PROVIDED DATA –
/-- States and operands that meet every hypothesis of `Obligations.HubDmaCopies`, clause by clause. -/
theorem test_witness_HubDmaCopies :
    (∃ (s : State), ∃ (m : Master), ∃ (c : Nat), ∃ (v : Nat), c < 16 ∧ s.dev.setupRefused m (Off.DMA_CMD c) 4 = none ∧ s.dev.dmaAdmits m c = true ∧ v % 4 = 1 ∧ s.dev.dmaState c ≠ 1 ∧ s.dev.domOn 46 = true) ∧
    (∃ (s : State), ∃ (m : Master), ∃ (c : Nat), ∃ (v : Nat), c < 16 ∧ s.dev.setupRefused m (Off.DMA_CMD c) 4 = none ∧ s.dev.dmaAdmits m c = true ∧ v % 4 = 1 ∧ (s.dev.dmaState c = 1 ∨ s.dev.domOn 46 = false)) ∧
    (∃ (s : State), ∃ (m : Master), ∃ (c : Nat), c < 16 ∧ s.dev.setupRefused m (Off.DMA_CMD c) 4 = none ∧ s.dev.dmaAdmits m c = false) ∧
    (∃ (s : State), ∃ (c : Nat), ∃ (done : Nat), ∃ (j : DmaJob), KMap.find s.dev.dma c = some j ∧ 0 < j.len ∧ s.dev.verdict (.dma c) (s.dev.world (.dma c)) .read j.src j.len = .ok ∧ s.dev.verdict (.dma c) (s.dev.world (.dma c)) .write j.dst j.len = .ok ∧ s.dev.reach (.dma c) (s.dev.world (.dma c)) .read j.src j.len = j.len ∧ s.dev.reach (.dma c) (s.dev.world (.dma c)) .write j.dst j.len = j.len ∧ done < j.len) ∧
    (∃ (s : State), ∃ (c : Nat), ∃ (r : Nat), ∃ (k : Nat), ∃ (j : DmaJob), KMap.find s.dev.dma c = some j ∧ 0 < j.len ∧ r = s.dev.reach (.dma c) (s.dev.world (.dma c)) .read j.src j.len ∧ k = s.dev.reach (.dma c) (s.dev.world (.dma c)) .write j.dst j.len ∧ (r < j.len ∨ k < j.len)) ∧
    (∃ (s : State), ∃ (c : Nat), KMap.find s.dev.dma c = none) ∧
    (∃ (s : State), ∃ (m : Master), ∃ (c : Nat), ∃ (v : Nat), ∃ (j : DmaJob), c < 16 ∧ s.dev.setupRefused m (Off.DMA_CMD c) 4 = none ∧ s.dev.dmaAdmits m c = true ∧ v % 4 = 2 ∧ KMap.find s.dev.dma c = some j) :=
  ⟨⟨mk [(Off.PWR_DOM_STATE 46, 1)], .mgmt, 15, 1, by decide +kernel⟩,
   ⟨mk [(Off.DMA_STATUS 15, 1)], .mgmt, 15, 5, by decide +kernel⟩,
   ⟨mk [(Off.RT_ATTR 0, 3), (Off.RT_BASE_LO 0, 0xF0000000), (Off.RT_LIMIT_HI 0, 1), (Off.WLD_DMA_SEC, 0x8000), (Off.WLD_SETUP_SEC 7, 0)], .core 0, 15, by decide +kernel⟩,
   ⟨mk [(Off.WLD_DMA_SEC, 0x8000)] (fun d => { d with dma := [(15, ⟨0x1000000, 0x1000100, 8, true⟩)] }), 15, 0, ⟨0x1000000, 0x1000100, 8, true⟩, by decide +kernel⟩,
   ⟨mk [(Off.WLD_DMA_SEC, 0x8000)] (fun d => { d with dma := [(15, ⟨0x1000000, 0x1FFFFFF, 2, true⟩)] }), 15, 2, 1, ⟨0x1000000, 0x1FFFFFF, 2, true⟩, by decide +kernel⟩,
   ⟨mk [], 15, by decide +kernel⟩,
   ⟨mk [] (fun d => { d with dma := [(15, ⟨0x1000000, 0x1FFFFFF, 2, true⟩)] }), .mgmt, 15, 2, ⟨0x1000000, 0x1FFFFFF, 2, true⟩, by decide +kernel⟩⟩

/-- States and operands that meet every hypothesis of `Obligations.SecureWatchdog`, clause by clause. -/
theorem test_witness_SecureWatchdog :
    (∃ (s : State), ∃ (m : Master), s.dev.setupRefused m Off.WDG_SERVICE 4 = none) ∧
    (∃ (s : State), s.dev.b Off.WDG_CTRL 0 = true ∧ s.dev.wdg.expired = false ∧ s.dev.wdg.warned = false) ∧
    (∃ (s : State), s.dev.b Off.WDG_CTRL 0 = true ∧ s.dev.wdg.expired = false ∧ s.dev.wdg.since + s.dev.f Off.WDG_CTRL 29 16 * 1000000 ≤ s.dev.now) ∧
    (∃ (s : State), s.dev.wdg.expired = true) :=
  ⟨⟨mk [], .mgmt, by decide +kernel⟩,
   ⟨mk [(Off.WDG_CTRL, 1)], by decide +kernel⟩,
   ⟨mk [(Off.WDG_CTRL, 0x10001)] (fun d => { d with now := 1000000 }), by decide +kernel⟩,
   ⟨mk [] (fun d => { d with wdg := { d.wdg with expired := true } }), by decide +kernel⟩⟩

PROBLEM TO WORK ON – The required output is the lines from the one holding "[], .mgmt, by" through the last line of the entries above, copied exactly.

RESULT FOR THIS EXERCISE –
  ⟨⟨mk [], .mgmt, by decide +kernel⟩,
   ⟨mk [(Off.WDG_CTRL, 1)], by decide +kernel⟩,
   ⟨mk [(Off.WDG_CTRL, 0x10001)] (fun d => { d with now := 1000000 }), by decide +kernel⟩,
   ⟨mk [] (fun d => { d with wdg := { d.wdg with expired := true } }), by decide +kernel⟩⟩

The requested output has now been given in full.